▸ TASK DIRECTIONS:
Please give the data again in full, exactly as it reads.

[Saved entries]

-- ==== Sys2Proof/Machine/Step.lean ====
section
/-! DEFINITION. One step of the block: the command at the front of the queue, run on the state with the queue's rest; on
an empty queue one idle millisecond (log entry 2). -/

namespace Sys2Proof.Machine

/-- One step. -/
def step (s : State) : Host.Outcome State Fault Refusal :=
  match s.pending with
  | [] => .next s.tick
  | c :: rest => exec c { s with pending := rest }

/-- The state with the command that a word spells put at the front of its queue; no word spells one. -/
def State.withFetchWord (s : State) (nbits w : Nat) : State :=
  match decodeTableWord nbits w with
  | none => s
  | some c => { s with pending := c :: s.pending }

end Sys2Proof.Machine
end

▸ RESULT FOR THIS EXERCISE:
-- ==== Sys2Proof/Machine/Step.lean ====
section
/-! DEFINITION. One step of the block: the command at the front of the queue, run on the state with the queue's rest; on
an empty queue one idle millisecond (log entry 2). -/

namespace Sys2Proof.Machine

/-- One step. -/
def step (s : State) : Host.Outcome State Fault Refusal :=
  match s.pending with
  | [] => .next s.tick
  | c :: rest => exec c { s with pending := rest }

/-- The state with the command that a word spells put at the front of its queue; no word spells one. -/
def State.withFetchWord (s : State) (nbits w : Nat) : State :=
  match decodeTableWord nbits w with
  | none => s
  | some c => { s with pending := c :: s.pending }

end Sys2Proof.Machine
end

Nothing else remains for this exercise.